#### Work task
The required output is the exact run of lines below that opens at the line with "(Runs s 3 0x0104" and closes at the line with "Runs s 3 0x0C12".
════
-- ==== Sys2Proof/Tests/Slice0.lean ====
section
/-! SUPPORT. Tests: ill-formed commands are refused, single commands on small states give what the specification gives, and for every
statement with hypotheses a state and operands that meet them, clause by clause. -/

namespace Sys2Proof.Tests

open Sys2Proof Sys2Proof.Machine

set_option maxRecDepth 40000
set_option exponentiation.threshold 400

/-- A state in which the module stands in `st` with a session open, the presence window open and the seals closed. -/
def tIn (st : ModState) : State :=
  { State.reset with
    mod := { st := st }, mgmt := { opened := true, debug := true }, lonus := { lineUp := true, opened := true, session := 1, rxRate := 25 } }

/-- The thread context the tests use. -/
def tT : ThreadRef := ⟨0, 0, 0, 0⟩

/-- A module in Run whose block 0, the box of the accelerators 0 and 1, is Active, with image 5 of block 0 loaded and a thread of it live
whose registers hold `x`. -/
def tRun (x : Tab U64) : State :=
  { tIn .run with
    blocks := [(0, { st := .active, dx := 1, dy := 1, dz := 2, slotCnt := 64 })],
    img := [(5, { st := 1, owner := 0, item := 1, clusters := [0], entries := [(0x1000, 1)], depth := 4, waitUs := 1000 })],
    clusters := [(0, some 5)],
    thr := [(thrKey tT, { live := true, image := 5, x := x })] }

theorem witness_IdentityReadsAnswerAndChangeNothing :
    (let s := tIn .ready
     Runs s 3 0x0101 ∧ Runs s 3 0x0102 ∧ Runs s 3 0x0103 [(32, ofLe (List.replicate 32 5))] ∧
     (Runs s 3 0x0104 ∧ slotMeasures (currentSlot s) ++ slotMeasures (nextSlot s) ≠ []) ∧
     Runs s 3 0x0A04 ∧ Runs s 3 0x0A10 ∧ Runs s 3 0x0A11 ∧ Runs s 3 0x0231) ∧
    (let s := tRun []
     Runs s 3 0x0C12 [(2, 5), (2, 0), (2, 0), (2, 0), (2, 0)] ∧ s.mgmt.debug = true ∧ imageThread s 5 tT = true) := by decide

/-- The smallest plan the tests store: plan state 1 for the accelerator 0 on port 0 and 1 on port 1. -/
def tPlan : Plan :=
  { plane := 0, rackPos := 0, widths := List.replicate 16 1, planId := 1,
    entries := [{ epa := 0, state := 1 }, { epa := 1, state := 1 }] ++ List.replicate 254 {} }

/-- The outstanding command of tag 3 with opcode `op` and parameters `p`, its bulk complete. -/
def tCmd (op : Nat) (p : List Byte) (bulk : List Byte := []) : Cmd :=
  { tag := 3, session := 1, op := op, word := bulk.length, payload := p, bulk := bulk, bulkDone := true }

theorem witness_StatusReadsAnswerTheirRegisters :
    (let s := { tIn .ready with nv := { State.reset.nv with plan := some tPlan }, rings := [(15, { st := 2 })] }
     Runs s 3 0x0202 ∧ Runs s 3 0x0902 ∧ Runs s 3 0x0906 ∧ Runs s 3 0x0907 ∧ Runs s 3 0x0503 ∧ Runs s 3 0x0305) ∧
    (let s := { tIn .ready with nv := { State.reset.nv with plan := some tPlan }, rings := [(15, { st := 2 })] }
     Runs s 3 0x0406 [(2, 127)] ∧ Runs s 3 0x0412 [(2, 1023)] ∧ Runs s 3 0x0604 [(2, 1023)] ∧
     (Runs s 3 0x0701 [(2, 127)] ∧ portExists s 127 = true) ∧ (Runs s 3 0x0732 ∧ s.nv.plan = some tPlan) ∧
     (Runs s 3 0x0B03 [(2, 15)] ∧ (ringOf s 15).st ≠ 0 ∧ (ringOf s 15).capture = false) ∧ Runs s 3 0x0B13) ∧
    (let s := { tIn .ready with lonus := { lineUp := true, opened := true, session := 1, outstanding := [tCmd 0x0406 [127, 0]] } }
     Runs s 3 0x0406 [(2, 127)]) := ⟨by decide, by decide, by decide⟩

theorem witness_RegisterLarderAndRingReads :
    (let s := tIn .ready
     regReads s 0x50000010 0 (List.range 1) = .ok [0x0A100608]) ∧
    (let s := tIn .ready
     Runs s 3 0x0220 [(4, 0x50000010), (2, 1), (2, 0)] ∧ (Runs s 3 0x0501 [(8, 0), (4, 64)] ∧ 64 ≤ ringsBase s ∧ badIn s 0 64 = none)) ∧
    (let s := { tIn .ready with rings := [(0, { st := 2, mib := 1 }), (1, { st := 2, mib := 1, capture := true })] }
     (Runs s 3 0x0B04 [(2, 0), (8, 0), (4, 64)] ∧ (ringOf s 0).st = 2 ∧ (ringOf s 0).capture = false ∧ 0 + 64 ≤ (ringOf s 0).mib * mib ∧
      badIn s ((ringOf s 0).base + 0) 64 = none) ∧
     (Runs s 3 0x0822 [(2, 1), (8, 0), (4, 64)] ∧ (ringOf s 1).st = 2 ∧ (ringOf s 1).capture = true ∧ 0 + 64 ≤ (ringOf s 1).mib * mib)) :=
  ⟨rfl, by decide, by decide⟩

theorem witness_OwnerAndFirmwareCommandsTakeEffect :
    (let s := tIn .standby
     let r : List Byte := 1 :: List.replicate 255 0
     Runs s 3 0x0110 ∧ cmdOf s 3 = none ∧ r.length = 256 ∧ getLe r 0 2 = 1 ∧ nameOk (slice r 68 64) = true ∧ (∀ b ∈ slice r 2 2 ++ slice r 132 124, b = 0) ∧ s.nv.owner = none) ∧
    (let s := { tIn .standby with nv := { State.reset.nv with owner := some [] } }
     Runs s 3 0x0111 ∧ s.nv.owner = some []) ∧
    (let s := tIn .ready
     Runs s 3 0x0A01 ∧ bulkOf s 3 [1] ≠ [] ∧ bulkOf s 3 [] = [] ∧ Runs s 3 0x0A03) ∧
    (let s := { tIn .ready with nv := { State.reset.nv with f1 := { state := .staged } } }
     Runs s 3 0x0A02 ∧ (nextSlot s).state = .staged) ∧
    (let s := { tIn .ready with nv := { State.reset.nv with f1 := { state := .writing } } }
     (nextSlot s).state = .writing) := by decide

theorem witness_DebugCommandsTakeEffect :
    (let s := tIn .ready
     Runs s 3 0x0C01 ∧ Runs s 3 0x0C02 ∧ s.mgmt.debug = true) ∧
    (let s := { tIn .ready with mgmt := {} }
     Runs s 3 0x0C02 ∧ s.mgmt.debug = false) ∧
    (let s := tRun []
     Runs s 3 0x0C10 [(2, 5)] ∧ s.mgmt.debug = true ∧ (imgOf s 5).st ≠ 0) ∧
    (let s := { tRun [] with img := [(5, { st := 2 })] }
     Runs s 3 0x0C11 [(2, 5)] ∧ (imgOf s 5).st = 2) ∧
    (let s := { tRun [] with thr := [(thrKey tT, { live := true, image := 5, halted := true })] }
     Runs s 3 0x0C13 [(2, 5), (2, 0), (2, 0), (2, 0), (2, 0)] ∧ s.mgmt.debug = true ∧ imageThread s 5 tT = true ∧ (thrOf s tT).halted = true) := by decide
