-- ==== Sys2Proof/Decode.lean ====
section
/-! DEFINITION. Decode.lean: the commands that a word spells by the bits of spec/opcode_table.json. No row of that table
gives bits (the block has no instruction words; its commands are events), so no word spells one (log entry 20). The
packets of the module link are read by `Machine/Packet.lean`. -/

namespace Sys2Proof

/-- None of the 28 rows gives bits. -/
def decodeTableWord (_nbits _w : Nat) : Option Instr := none

end Sys2Proof
end

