/-! ## Every command -/

theorem exec_keepsErrors (c : Instr) (s : State) : Answers (exec c s) s.KeepsErrors := by
  obtain ⟨hack, hretry, herror, htimeout⟩ := execAnswer_keepsErrors s
  cases c with
  | powerOnReset => exact execPowerOnReset_keepsErrors s
  | linkUp => exact execLinkUp_keepsErrors s
  | lossOfLinkSignal => exact s.endSession_keepsErrors.answers
  | downstreamPacket words p => exact execDownstreamPacket_keepsErrors words p s
  | mgmtRead => exact State.executeIf_keepsErrors fun k _ => s.placeReply_keepsErrors k _
  | mgmtWrite => exact State.executeIf_keepsErrors fun k r => s.performWrite_keepsErrors k r
  | haltOnFatalEnable => exact State.executeIf_keepsErrors fun k r => s.performWrite_keepsErrors k r
  | openPort => exact State.executeIf_keepsErrors fun k r => s.performOpen_keepsErrors k r
  | closePort => exact State.executeIf_keepsErrors fun k r => s.performClose_keepsErrors k r
  | commit => exact State.executeIf_keepsErrors fun k r => s.performCommit_keepsErrors k r
  | discardStaging => exact State.executeIf_keepsErrors fun k r => s.performDiscardStaging_keepsErrors k r
  | clearErrors => exact State.executeIf_keepsErrors fun k r => s.performClearErrors_keepsErrors k r
  | resetPart => exact State.executeIf_keepsErrors fun k r => s.performResetPart_keepsErrors k r
  | unknownCommandCode => exact State.executeIf_keepsErrors fun k _ => s.placeReply_keepsErrors k _
  | resetPartTakesEffect => exact execResetPartTakesEffect_keepsErrors s
  | arbitrationDecision => exact execArbitrationDecision_keepsErrors s
  | busGrant => exact execBusGrant_keepsErrors s
  | ackAnswer lanes parity => exact hack lanes parity
  | retryAnswer => exact hretry
  | errorAnswer => exact herror
  | localAccessTimerExpiry => exact htimeout
  | backoffIntervalExpiry item => exact execBackoffIntervalExpiry_keepsErrors item s
  | transmitChoice => exact execTransmitChoice_keepsErrors s
  | responseSent => exact execResponseSent_keepsErrors s
  | mgmtReplySent => exact execMgmtReplySent_keepsErrors s
  | noticePortWrite address enables lanes parity =>
    exact execNoticePortWrite_keepsErrors address enables lanes parity s
  | noticePortRead address => exact execNoticePortRead_keepsErrors address s
  | upstreamTransmissionEnds => exact execUpstreamTransmissionEnds_keepsErrors s

theorem step_keepsErrors {s t : State} (h : step s = .next t) : s.KeepsErrors t := by
  unfold step at h
  split at h
  · cases h
    exact .refl s
  next c rest _ =>
    have hqueued : s.KeepsErrors (s.withPending rest) := .of_frame ⟨rfl, rfl⟩
    exact hqueued.trans (exec_keepsErrors c _ t h)

/-- Settles O8: both halves are what a step keeps. -/
theorem recordsAndNoticesStaySound : Obligations.RecordsAndNoticesStaySound :=
  ⟨fun _ _ hs h => (step_keepsErrors h).1 hs, fun _ _ hs h => (step_keepsErrors h).2 hs⟩

end Sys2Proof.Machine
end

section
/-! PROOF. The local notice port (R132 to R134): which beats it answers, and how a write and a read of word 0 are answered;
and what an error notice request becomes (R128). -/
════
#### Solved problem
     (Runs s 3 0x0104 ∧ slotMeasures (currentSlot s) ++ slotMeasures (nextSlot s) ≠ []) ∧
     Runs s 3 0x0A04 ∧ Runs s 3 0x0A10 ∧ Runs s 3 0x0A11 ∧ Runs s 3 0x0231) ∧
    (let s := tRun []
     Runs s 3 0x0C12 [(2, 5), (2, 0), (2, 0), (2, 0), (2, 0)] ∧ s.mgmt.debug = true ∧ imageThread s 5 tT = true) := by decide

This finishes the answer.